— PROVIDED INFORMATION —
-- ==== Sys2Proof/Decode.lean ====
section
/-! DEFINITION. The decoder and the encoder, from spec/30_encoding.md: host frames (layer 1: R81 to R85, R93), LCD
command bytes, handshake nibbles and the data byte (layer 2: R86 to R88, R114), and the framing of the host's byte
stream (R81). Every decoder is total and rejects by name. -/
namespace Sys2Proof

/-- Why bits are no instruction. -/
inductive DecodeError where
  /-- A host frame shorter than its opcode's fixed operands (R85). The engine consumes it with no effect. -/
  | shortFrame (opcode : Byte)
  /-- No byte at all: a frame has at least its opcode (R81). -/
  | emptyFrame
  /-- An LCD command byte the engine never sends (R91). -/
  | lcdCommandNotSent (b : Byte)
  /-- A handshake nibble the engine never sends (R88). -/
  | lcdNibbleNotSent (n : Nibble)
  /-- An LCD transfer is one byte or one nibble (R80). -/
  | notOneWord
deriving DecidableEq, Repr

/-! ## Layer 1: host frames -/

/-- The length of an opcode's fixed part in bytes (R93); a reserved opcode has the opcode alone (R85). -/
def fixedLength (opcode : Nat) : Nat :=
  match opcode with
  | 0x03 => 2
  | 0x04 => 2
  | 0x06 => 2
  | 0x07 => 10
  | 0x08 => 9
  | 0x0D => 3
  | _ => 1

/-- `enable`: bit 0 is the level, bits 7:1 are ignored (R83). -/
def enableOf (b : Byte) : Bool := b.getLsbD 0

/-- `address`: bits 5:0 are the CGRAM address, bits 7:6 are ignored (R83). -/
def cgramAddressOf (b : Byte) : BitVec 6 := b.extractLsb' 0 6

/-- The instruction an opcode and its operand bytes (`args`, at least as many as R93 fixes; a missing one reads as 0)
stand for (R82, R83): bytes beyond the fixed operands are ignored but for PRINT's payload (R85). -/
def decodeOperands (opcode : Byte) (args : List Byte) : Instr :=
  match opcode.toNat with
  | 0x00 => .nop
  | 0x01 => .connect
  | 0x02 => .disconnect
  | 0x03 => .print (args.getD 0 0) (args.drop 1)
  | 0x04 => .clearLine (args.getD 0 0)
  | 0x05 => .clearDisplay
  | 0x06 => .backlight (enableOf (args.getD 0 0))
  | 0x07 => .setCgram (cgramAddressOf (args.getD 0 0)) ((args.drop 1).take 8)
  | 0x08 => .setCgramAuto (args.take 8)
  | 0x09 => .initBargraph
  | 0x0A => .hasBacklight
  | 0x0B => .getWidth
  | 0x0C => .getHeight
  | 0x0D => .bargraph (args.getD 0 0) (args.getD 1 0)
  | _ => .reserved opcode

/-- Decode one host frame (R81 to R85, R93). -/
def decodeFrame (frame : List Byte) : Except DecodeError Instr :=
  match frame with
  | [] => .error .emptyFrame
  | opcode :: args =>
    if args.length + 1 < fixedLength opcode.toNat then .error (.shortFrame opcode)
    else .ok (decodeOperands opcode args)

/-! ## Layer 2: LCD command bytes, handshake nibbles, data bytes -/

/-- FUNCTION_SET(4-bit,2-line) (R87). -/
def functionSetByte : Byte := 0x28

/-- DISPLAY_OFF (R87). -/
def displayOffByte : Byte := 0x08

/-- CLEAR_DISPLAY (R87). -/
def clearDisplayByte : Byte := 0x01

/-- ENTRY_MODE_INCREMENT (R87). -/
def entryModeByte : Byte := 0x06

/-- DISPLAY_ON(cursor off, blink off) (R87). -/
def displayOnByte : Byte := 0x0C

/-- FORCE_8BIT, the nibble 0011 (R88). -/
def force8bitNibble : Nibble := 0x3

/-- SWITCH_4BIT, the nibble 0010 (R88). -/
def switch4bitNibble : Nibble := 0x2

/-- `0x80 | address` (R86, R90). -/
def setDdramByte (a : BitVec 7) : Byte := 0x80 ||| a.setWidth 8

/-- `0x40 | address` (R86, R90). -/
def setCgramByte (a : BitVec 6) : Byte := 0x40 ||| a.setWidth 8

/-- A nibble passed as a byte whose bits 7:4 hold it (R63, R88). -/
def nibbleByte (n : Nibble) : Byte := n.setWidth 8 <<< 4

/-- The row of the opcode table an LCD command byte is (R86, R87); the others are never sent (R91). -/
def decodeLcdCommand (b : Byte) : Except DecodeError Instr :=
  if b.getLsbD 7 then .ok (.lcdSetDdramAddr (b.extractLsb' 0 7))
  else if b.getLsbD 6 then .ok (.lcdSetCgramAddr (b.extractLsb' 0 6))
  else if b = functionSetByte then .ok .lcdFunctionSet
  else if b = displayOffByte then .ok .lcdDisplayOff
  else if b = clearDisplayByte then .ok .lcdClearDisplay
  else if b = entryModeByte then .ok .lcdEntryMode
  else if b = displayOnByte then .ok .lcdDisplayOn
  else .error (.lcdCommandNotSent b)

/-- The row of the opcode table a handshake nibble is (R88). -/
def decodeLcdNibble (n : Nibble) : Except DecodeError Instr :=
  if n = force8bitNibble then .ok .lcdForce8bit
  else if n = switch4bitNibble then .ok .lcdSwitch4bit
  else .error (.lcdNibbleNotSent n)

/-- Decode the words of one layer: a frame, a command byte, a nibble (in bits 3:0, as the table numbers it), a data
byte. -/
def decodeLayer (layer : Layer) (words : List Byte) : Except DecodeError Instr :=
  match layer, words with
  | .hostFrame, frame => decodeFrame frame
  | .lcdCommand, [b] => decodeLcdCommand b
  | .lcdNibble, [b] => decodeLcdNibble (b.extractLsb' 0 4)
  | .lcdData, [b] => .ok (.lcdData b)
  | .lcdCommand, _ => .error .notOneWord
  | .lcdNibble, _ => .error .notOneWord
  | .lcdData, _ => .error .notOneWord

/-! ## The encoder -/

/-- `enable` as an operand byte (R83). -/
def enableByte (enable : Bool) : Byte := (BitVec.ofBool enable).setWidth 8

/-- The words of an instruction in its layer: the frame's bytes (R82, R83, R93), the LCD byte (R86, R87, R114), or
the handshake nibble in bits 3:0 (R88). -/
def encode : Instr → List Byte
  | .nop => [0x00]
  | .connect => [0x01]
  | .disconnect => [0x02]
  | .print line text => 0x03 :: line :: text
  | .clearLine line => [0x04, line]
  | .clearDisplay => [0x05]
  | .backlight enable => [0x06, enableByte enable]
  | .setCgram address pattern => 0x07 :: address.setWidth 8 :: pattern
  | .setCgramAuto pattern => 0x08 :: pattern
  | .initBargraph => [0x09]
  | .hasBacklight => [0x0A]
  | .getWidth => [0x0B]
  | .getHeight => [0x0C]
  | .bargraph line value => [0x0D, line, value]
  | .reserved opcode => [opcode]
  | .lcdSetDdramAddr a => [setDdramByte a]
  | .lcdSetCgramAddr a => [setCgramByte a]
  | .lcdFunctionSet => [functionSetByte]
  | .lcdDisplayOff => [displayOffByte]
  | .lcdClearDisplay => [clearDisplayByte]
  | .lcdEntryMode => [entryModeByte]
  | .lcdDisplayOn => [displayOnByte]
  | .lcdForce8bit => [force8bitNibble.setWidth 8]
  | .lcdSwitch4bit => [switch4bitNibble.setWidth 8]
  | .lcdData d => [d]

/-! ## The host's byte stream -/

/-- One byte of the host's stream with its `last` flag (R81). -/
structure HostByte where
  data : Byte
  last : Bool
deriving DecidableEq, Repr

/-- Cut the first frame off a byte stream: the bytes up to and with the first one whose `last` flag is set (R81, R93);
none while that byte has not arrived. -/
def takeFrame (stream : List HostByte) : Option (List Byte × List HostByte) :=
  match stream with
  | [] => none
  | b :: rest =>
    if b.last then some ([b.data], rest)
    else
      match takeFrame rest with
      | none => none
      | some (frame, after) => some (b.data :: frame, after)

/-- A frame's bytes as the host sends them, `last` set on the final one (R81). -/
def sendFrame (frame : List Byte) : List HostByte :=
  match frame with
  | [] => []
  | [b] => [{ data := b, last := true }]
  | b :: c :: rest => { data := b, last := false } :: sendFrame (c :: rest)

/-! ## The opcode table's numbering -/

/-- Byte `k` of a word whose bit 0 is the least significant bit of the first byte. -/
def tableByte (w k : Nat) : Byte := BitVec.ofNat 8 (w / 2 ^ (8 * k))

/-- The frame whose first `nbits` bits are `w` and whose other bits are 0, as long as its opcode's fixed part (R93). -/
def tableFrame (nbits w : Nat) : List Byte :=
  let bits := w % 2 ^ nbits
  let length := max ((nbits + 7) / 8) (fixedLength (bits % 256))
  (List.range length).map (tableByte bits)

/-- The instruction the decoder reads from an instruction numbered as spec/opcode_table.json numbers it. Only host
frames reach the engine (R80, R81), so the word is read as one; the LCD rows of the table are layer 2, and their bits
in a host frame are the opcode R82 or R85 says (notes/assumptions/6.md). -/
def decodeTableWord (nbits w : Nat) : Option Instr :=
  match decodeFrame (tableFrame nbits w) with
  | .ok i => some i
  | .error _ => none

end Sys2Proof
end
==
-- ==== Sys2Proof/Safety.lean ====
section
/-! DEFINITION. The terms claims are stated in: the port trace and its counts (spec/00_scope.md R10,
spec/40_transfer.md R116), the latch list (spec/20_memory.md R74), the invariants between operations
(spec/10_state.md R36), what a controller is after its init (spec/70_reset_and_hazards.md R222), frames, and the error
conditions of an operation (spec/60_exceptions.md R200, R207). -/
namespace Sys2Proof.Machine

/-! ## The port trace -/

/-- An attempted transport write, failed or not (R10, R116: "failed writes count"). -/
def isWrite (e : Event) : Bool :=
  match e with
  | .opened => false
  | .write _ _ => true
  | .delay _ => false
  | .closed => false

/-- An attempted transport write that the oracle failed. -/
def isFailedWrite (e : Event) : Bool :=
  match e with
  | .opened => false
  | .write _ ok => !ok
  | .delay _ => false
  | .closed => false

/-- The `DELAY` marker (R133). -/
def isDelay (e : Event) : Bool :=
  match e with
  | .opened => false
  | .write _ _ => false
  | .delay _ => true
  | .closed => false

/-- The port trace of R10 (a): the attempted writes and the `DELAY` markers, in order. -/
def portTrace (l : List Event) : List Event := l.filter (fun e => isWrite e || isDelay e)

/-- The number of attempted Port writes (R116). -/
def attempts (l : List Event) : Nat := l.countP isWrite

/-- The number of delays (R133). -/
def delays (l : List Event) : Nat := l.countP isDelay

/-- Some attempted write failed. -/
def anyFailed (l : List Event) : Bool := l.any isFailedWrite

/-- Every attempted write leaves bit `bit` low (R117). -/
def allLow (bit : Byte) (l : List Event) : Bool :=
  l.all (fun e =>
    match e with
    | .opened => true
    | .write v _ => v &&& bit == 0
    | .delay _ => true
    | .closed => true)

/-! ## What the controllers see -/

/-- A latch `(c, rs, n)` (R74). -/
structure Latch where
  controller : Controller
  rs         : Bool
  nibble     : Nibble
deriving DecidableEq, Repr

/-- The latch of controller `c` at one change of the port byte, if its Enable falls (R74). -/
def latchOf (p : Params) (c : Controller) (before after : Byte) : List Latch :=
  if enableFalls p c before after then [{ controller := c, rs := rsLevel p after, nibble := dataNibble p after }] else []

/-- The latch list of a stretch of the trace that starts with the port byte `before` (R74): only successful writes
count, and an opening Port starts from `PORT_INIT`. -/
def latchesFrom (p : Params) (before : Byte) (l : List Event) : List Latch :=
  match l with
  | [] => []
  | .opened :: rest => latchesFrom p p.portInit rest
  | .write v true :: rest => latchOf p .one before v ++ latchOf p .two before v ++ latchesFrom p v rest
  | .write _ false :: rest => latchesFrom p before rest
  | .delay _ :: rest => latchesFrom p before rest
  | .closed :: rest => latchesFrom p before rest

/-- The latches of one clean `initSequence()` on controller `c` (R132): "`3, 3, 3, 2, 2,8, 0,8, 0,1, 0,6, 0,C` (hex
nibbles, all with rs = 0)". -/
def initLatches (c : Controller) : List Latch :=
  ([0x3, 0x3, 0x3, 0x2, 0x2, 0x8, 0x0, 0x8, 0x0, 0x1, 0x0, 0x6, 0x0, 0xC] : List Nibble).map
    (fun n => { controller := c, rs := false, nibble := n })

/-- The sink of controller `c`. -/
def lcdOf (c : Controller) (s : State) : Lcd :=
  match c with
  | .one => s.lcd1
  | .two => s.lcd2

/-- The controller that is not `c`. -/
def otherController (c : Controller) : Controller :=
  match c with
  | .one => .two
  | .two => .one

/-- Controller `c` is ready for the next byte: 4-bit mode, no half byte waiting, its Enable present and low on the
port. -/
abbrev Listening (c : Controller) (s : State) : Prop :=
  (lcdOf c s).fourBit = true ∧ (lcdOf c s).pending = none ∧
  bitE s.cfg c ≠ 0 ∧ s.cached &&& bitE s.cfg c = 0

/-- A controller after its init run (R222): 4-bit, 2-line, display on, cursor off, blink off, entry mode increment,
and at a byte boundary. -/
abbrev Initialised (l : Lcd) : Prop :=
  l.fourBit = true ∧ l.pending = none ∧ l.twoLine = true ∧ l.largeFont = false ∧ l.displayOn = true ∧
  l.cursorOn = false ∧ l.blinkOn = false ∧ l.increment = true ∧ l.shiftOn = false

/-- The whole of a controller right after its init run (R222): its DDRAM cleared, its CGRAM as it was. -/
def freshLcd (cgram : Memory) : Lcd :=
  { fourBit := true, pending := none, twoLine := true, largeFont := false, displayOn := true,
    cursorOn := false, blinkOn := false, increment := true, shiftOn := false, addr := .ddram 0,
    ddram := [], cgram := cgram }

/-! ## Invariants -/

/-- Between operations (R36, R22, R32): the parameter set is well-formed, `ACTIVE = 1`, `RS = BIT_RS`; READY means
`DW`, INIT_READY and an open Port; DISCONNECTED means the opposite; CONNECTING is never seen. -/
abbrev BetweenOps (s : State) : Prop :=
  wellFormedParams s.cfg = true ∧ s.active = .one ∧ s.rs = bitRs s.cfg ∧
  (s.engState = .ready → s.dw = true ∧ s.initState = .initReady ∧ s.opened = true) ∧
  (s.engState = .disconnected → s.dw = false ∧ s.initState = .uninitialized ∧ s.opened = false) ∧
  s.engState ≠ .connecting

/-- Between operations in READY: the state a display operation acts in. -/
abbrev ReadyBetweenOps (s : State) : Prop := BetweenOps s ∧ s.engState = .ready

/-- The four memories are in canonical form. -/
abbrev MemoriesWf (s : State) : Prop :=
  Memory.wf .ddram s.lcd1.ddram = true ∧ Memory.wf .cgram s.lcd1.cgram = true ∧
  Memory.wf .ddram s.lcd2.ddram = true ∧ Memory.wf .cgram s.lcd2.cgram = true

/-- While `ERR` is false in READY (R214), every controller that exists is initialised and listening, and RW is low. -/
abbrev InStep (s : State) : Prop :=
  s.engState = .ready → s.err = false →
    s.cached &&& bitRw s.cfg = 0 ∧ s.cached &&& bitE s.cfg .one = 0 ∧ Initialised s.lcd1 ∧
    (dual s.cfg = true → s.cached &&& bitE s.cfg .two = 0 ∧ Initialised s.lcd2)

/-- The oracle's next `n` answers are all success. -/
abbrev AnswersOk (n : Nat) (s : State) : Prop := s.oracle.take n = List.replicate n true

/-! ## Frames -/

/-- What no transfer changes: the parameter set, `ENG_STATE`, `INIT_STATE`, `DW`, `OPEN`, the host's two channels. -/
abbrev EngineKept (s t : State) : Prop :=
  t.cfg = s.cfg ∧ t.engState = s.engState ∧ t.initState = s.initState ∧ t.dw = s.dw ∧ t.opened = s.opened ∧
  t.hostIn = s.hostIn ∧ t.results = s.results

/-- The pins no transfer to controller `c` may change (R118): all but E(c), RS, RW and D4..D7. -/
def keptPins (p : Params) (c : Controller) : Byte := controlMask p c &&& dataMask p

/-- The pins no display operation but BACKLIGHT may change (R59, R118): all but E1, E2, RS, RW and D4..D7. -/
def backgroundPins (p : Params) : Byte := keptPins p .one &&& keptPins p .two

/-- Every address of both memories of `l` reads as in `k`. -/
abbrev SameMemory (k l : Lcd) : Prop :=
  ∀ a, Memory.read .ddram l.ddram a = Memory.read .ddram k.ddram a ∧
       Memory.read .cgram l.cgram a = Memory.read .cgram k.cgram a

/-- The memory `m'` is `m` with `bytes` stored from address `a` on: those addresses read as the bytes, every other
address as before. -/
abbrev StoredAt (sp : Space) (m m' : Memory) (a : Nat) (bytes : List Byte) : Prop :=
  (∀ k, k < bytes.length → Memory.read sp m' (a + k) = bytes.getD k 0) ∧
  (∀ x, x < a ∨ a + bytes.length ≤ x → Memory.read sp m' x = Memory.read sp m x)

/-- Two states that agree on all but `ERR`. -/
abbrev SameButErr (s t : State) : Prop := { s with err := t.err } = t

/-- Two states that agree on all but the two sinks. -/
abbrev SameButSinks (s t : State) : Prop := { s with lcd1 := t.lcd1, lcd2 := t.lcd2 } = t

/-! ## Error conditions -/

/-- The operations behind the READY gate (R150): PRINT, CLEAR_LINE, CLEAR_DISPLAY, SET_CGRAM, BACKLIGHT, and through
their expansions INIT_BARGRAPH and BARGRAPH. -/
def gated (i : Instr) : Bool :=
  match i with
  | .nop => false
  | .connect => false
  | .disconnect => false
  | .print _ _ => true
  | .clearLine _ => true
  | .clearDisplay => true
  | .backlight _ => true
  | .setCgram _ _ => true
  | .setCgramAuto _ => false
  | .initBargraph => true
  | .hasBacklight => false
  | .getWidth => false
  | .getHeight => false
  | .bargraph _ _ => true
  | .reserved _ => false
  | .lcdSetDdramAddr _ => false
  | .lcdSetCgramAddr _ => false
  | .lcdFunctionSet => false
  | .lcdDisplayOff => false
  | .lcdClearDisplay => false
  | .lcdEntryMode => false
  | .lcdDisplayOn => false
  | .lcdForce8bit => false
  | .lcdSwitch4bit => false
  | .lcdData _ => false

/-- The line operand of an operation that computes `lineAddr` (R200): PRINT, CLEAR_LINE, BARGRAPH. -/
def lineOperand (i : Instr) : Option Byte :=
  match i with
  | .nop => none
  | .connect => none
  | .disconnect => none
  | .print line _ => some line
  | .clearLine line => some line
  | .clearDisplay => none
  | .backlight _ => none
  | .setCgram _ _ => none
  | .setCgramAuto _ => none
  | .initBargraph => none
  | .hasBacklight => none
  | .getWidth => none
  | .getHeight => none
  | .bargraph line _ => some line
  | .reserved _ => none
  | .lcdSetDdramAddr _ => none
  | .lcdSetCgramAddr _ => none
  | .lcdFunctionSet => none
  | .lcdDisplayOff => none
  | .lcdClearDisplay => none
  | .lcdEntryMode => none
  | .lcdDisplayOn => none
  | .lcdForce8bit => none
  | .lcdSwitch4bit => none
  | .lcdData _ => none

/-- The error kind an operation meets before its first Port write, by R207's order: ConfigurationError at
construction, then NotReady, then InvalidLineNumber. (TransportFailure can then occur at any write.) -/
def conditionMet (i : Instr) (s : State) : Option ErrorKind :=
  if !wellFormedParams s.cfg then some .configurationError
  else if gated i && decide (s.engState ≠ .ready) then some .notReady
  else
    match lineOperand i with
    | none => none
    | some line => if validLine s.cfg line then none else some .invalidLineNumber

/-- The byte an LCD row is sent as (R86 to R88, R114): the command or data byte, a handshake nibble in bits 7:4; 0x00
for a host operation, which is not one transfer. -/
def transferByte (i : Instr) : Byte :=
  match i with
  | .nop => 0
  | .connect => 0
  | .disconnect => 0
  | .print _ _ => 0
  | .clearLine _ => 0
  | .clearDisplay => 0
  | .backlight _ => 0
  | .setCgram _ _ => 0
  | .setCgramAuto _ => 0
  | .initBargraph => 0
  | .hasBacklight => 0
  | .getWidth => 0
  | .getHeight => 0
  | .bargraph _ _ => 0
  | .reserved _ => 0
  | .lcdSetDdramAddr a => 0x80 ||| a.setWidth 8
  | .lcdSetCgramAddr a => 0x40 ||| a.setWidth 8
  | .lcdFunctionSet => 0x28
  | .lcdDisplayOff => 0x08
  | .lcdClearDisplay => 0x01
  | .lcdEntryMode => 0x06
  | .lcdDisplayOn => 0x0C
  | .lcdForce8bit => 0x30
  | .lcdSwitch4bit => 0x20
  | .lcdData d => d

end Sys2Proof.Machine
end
==
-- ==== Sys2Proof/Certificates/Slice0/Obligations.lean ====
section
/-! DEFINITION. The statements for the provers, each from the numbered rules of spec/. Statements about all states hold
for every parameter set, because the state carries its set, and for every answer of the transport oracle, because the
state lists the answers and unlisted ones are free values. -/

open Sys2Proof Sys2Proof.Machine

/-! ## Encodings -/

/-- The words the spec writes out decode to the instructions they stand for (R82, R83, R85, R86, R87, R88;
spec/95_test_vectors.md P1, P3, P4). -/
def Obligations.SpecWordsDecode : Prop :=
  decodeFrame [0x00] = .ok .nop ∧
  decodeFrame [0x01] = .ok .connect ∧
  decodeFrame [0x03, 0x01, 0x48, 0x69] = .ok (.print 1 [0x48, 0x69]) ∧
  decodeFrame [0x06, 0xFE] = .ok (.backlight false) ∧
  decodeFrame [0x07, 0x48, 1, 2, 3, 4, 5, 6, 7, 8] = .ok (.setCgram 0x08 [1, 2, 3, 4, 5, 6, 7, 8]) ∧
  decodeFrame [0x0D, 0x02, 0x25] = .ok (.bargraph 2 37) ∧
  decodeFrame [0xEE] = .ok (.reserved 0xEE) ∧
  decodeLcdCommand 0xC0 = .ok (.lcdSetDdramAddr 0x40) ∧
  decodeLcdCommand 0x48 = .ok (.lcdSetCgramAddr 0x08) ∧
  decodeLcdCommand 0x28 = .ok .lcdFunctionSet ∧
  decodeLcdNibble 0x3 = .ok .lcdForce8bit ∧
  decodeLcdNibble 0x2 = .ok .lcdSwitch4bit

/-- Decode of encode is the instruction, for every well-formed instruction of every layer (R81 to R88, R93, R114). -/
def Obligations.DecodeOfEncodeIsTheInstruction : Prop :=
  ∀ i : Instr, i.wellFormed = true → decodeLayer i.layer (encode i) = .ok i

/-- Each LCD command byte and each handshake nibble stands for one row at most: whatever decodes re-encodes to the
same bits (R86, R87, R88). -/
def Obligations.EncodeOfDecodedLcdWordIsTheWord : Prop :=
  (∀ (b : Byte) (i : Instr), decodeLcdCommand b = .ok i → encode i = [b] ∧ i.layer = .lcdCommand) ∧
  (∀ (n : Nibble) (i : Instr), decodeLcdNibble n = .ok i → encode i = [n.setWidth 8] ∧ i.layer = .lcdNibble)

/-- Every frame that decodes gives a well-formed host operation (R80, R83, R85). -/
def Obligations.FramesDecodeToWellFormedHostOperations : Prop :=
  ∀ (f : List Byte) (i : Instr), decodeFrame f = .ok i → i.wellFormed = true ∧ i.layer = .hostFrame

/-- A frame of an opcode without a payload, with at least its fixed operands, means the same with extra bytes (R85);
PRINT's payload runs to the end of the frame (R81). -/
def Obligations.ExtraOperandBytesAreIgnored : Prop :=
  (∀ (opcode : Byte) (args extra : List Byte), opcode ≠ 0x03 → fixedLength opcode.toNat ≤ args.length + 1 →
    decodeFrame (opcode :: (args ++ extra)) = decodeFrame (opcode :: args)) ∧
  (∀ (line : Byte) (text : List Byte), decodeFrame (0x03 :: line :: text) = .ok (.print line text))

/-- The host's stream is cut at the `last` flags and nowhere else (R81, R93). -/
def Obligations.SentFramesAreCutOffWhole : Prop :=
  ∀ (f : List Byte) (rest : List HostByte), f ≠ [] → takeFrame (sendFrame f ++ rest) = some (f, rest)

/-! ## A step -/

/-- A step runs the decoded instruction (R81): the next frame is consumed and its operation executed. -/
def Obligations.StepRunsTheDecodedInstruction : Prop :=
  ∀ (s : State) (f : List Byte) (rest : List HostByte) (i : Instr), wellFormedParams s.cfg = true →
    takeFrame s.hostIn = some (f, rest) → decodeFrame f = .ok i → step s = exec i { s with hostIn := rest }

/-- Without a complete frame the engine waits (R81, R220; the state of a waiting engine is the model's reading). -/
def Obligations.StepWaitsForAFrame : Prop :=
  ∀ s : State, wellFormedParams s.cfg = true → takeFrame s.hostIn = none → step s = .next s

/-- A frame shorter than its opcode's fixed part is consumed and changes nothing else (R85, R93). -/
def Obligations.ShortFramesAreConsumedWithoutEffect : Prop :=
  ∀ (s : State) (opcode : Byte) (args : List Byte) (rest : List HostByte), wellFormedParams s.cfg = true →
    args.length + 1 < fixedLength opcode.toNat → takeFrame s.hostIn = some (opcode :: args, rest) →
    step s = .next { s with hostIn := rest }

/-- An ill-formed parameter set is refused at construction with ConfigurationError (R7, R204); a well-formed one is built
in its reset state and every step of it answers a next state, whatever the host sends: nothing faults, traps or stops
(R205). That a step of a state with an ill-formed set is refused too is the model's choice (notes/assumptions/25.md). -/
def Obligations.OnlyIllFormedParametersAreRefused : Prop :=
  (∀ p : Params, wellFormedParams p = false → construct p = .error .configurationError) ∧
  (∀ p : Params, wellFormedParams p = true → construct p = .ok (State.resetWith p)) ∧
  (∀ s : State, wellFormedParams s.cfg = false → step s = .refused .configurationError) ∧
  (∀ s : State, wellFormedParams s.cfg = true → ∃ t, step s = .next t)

— WHAT YOU WILL DO —
In your answer, include only the lines above starting at the line that holds "-- ==== Sys2Proof/Decode.lean" and ending at the line that holds "inductive DecodeError where", copied exactly.

— RESULT FOR THIS TASK —
-- ==== Sys2Proof/Decode.lean ====
section
/-! DEFINITION. The decoder and the encoder, from spec/30_encoding.md: host frames (layer 1: R81 to R85, R93), LCD
command bytes, handshake nibbles and the data byte (layer 2: R86 to R88, R114), and the framing of the host's byte
stream (R81). Every decoder is total and rejects by name. -/
namespace Sys2Proof

/-- Why bits are no instruction. -/
inductive DecodeError where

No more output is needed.